** MATERIAL FOR THE TASK follows **
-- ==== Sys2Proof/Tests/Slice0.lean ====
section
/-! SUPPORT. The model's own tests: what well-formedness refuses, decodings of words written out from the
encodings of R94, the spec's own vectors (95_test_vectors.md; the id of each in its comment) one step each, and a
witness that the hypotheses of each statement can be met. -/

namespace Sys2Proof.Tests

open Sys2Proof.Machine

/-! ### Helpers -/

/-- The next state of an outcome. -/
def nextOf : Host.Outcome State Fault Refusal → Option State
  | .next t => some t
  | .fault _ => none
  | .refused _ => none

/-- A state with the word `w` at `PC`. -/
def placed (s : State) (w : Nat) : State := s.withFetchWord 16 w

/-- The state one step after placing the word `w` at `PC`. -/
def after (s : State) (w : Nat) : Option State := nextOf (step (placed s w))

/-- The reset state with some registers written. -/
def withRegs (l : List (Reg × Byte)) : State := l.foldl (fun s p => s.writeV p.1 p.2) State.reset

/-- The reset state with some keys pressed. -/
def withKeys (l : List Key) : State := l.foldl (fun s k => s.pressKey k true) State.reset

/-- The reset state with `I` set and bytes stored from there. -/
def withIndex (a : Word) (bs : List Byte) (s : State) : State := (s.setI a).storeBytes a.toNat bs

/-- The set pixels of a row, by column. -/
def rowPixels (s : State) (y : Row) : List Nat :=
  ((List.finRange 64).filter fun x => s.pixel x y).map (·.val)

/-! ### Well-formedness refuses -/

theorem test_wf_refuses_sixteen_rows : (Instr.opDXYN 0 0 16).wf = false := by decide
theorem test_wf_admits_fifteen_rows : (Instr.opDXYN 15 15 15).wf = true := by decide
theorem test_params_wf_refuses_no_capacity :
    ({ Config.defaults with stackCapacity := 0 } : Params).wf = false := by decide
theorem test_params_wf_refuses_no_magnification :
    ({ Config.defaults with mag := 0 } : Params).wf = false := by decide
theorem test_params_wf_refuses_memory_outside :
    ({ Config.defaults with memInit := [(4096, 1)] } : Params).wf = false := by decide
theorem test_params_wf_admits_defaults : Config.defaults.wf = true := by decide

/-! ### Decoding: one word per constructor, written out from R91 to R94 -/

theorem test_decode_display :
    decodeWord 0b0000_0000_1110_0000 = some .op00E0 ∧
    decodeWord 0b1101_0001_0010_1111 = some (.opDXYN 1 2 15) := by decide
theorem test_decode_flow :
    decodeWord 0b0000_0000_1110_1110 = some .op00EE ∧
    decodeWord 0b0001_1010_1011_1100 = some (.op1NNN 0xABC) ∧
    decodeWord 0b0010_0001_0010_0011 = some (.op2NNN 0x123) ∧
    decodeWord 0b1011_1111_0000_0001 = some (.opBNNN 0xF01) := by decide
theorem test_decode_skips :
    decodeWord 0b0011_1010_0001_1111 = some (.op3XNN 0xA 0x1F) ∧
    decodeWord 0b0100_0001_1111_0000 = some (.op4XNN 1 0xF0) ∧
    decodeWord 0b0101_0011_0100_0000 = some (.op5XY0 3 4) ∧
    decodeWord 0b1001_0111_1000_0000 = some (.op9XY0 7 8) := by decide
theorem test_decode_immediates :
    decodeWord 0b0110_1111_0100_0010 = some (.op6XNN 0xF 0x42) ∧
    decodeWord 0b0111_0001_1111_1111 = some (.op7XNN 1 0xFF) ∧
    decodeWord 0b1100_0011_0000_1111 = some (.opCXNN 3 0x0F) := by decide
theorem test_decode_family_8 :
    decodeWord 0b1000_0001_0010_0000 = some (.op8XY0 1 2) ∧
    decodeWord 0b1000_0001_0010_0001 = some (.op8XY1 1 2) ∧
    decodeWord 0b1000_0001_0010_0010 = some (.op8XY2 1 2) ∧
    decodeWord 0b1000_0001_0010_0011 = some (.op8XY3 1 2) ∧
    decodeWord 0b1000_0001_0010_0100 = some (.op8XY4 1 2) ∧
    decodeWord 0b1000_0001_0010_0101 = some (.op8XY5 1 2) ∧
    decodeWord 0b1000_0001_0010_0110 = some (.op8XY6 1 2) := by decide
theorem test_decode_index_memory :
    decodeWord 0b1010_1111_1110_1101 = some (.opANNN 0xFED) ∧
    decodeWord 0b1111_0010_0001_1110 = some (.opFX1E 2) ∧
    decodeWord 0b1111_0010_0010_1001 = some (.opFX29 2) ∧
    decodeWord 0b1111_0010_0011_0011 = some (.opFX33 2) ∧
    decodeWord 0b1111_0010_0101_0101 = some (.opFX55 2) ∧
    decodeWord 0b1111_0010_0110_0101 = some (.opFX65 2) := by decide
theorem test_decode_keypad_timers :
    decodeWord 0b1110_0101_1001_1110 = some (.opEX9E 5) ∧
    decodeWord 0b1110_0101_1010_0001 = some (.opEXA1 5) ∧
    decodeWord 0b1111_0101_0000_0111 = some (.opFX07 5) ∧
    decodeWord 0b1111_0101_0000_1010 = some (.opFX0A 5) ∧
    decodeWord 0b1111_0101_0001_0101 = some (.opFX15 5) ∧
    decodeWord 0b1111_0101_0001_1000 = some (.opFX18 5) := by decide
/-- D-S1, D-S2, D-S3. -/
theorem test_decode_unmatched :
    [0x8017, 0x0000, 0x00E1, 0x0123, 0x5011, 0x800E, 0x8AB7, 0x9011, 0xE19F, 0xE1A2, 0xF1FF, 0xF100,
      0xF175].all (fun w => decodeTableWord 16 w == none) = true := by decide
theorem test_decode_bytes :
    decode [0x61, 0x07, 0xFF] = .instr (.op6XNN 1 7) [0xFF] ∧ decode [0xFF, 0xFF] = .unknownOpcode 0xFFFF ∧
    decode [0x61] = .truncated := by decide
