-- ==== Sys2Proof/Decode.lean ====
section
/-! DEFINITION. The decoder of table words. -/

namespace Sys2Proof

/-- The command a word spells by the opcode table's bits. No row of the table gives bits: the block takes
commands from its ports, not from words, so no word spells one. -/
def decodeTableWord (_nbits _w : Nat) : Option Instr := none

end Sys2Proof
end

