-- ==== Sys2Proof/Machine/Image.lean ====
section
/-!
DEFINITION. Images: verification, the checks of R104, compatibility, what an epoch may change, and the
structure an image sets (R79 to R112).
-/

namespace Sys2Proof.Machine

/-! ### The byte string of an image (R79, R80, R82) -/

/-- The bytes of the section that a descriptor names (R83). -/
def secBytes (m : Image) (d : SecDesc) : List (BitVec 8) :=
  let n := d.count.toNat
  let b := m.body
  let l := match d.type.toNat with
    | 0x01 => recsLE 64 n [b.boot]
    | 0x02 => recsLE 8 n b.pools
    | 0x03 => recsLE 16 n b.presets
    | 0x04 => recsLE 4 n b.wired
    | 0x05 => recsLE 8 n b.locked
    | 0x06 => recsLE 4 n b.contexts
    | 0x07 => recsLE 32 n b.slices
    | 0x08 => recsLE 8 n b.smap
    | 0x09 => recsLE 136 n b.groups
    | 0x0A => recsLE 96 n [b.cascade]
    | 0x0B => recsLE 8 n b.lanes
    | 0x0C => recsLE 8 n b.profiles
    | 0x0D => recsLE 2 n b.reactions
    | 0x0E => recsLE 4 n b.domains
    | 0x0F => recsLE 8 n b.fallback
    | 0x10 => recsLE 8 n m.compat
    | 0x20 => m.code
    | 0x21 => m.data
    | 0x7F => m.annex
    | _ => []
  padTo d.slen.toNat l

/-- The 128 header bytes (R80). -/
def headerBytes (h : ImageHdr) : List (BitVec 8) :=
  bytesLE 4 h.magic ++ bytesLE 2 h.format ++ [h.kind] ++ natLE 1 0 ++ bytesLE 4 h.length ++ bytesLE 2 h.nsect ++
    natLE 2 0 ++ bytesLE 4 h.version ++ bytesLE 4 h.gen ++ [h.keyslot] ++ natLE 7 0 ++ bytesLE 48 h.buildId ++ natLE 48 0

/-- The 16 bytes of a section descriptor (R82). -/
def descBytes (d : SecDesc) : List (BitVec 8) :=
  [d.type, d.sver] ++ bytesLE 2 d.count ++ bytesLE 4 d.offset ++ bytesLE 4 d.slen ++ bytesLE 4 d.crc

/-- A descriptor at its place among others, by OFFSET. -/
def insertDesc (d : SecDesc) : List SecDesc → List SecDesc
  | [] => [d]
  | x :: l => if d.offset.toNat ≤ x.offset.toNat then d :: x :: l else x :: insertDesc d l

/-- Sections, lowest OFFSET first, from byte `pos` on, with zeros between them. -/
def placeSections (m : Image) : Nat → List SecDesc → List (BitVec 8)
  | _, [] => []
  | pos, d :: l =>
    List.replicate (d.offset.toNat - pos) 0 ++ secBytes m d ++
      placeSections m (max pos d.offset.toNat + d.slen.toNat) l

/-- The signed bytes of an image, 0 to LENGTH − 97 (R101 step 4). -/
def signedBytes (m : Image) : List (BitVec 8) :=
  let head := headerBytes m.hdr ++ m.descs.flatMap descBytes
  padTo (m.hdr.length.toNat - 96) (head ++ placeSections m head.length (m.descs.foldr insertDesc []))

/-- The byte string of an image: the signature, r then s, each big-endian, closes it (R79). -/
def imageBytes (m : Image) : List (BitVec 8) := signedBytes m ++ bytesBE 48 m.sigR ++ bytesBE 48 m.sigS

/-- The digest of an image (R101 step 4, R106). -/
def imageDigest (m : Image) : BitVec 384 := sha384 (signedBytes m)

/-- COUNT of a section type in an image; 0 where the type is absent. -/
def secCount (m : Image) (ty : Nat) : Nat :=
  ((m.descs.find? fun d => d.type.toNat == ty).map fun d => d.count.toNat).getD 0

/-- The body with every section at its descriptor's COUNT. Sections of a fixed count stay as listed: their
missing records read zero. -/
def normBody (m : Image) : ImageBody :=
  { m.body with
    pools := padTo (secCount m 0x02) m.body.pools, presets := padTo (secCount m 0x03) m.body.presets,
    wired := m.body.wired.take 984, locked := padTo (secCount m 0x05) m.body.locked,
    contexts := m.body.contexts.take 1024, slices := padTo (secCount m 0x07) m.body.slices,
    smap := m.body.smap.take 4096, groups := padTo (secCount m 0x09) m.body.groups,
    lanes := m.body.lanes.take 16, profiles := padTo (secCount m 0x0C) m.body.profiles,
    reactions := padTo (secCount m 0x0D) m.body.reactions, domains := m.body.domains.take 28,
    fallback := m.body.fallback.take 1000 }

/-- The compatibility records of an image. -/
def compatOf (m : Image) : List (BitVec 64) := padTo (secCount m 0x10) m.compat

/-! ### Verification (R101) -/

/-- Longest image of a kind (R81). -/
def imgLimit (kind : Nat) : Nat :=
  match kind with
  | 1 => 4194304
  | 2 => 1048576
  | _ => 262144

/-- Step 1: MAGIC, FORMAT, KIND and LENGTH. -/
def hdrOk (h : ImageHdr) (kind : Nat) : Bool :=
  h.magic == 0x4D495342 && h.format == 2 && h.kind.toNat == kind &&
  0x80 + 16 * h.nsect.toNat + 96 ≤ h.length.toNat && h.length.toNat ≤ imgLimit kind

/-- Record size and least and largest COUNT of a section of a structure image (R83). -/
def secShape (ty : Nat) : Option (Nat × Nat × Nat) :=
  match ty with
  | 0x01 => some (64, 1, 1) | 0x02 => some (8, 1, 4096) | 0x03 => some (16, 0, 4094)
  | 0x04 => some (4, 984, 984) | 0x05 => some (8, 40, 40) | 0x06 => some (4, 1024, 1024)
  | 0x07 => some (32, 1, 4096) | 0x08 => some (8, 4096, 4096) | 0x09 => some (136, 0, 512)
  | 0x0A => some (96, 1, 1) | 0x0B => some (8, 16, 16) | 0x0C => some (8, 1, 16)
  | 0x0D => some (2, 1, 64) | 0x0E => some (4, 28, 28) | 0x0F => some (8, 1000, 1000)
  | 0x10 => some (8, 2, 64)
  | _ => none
** End of MATERIAL FOR THE TASK **
### WHAT IS NEEDED
Would you please copy exactly the part of the entries above that begins at the line containing "decodeWord 0b0000_0000_1110_1110 = some" and ends at the line containing "decodeWord 0b1111_0101_0000_0111 = some", both lines included?

### SOLVED EXERCISE
    decodeWord 0b0000_0000_1110_1110 = some .op00EE ∧
    decodeWord 0b0001_1010_1011_1100 = some (.op1NNN 0xABC) ∧
    decodeWord 0b0010_0001_0010_0011 = some (.op2NNN 0x123) ∧
    decodeWord 0b1011_1111_0000_0001 = some (.opBNNN 0xF01) := by decide
theorem test_decode_skips :
    decodeWord 0b0011_1010_0001_1111 = some (.op3XNN 0xA 0x1F) ∧
    decodeWord 0b0100_0001_1111_0000 = some (.op4XNN 1 0xF0) ∧
    decodeWord 0b0101_0011_0100_0000 = some (.op5XY0 3 4) ∧
    decodeWord 0b1001_0111_1000_0000 = some (.op9XY0 7 8) := by decide
theorem test_decode_immediates :
    decodeWord 0b0110_1111_0100_0010 = some (.op6XNN 0xF 0x42) ∧
    decodeWord 0b0111_0001_1111_1111 = some (.op7XNN 1 0xFF) ∧
    decodeWord 0b1100_0011_0000_1111 = some (.opCXNN 3 0x0F) := by decide
theorem test_decode_family_8 :
    decodeWord 0b1000_0001_0010_0000 = some (.op8XY0 1 2) ∧
    decodeWord 0b1000_0001_0010_0001 = some (.op8XY1 1 2) ∧
    decodeWord 0b1000_0001_0010_0010 = some (.op8XY2 1 2) ∧
    decodeWord 0b1000_0001_0010_0011 = some (.op8XY3 1 2) ∧
    decodeWord 0b1000_0001_0010_0100 = some (.op8XY4 1 2) ∧
    decodeWord 0b1000_0001_0010_0101 = some (.op8XY5 1 2) ∧
    decodeWord 0b1000_0001_0010_0110 = some (.op8XY6 1 2) := by decide
theorem test_decode_index_memory :
    decodeWord 0b1010_1111_1110_1101 = some (.opANNN 0xFED) ∧
    decodeWord 0b1111_0010_0001_1110 = some (.opFX1E 2) ∧
    decodeWord 0b1111_0010_0010_1001 = some (.opFX29 2) ∧
    decodeWord 0b1111_0010_0011_0011 = some (.opFX33 2) ∧
    decodeWord 0b1111_0010_0101_0101 = some (.opFX55 2) ∧
    decodeWord 0b1111_0010_0110_0101 = some (.opFX65 2) := by decide
theorem test_decode_keypad_timers :
    decodeWord 0b1110_0101_1001_1110 = some (.opEX9E 5) ∧
    decodeWord 0b1110_0101_1010_0001 = some (.opEXA1 5) ∧
    decodeWord 0b1111_0101_0000_0111 = some (.opFX07 5) ∧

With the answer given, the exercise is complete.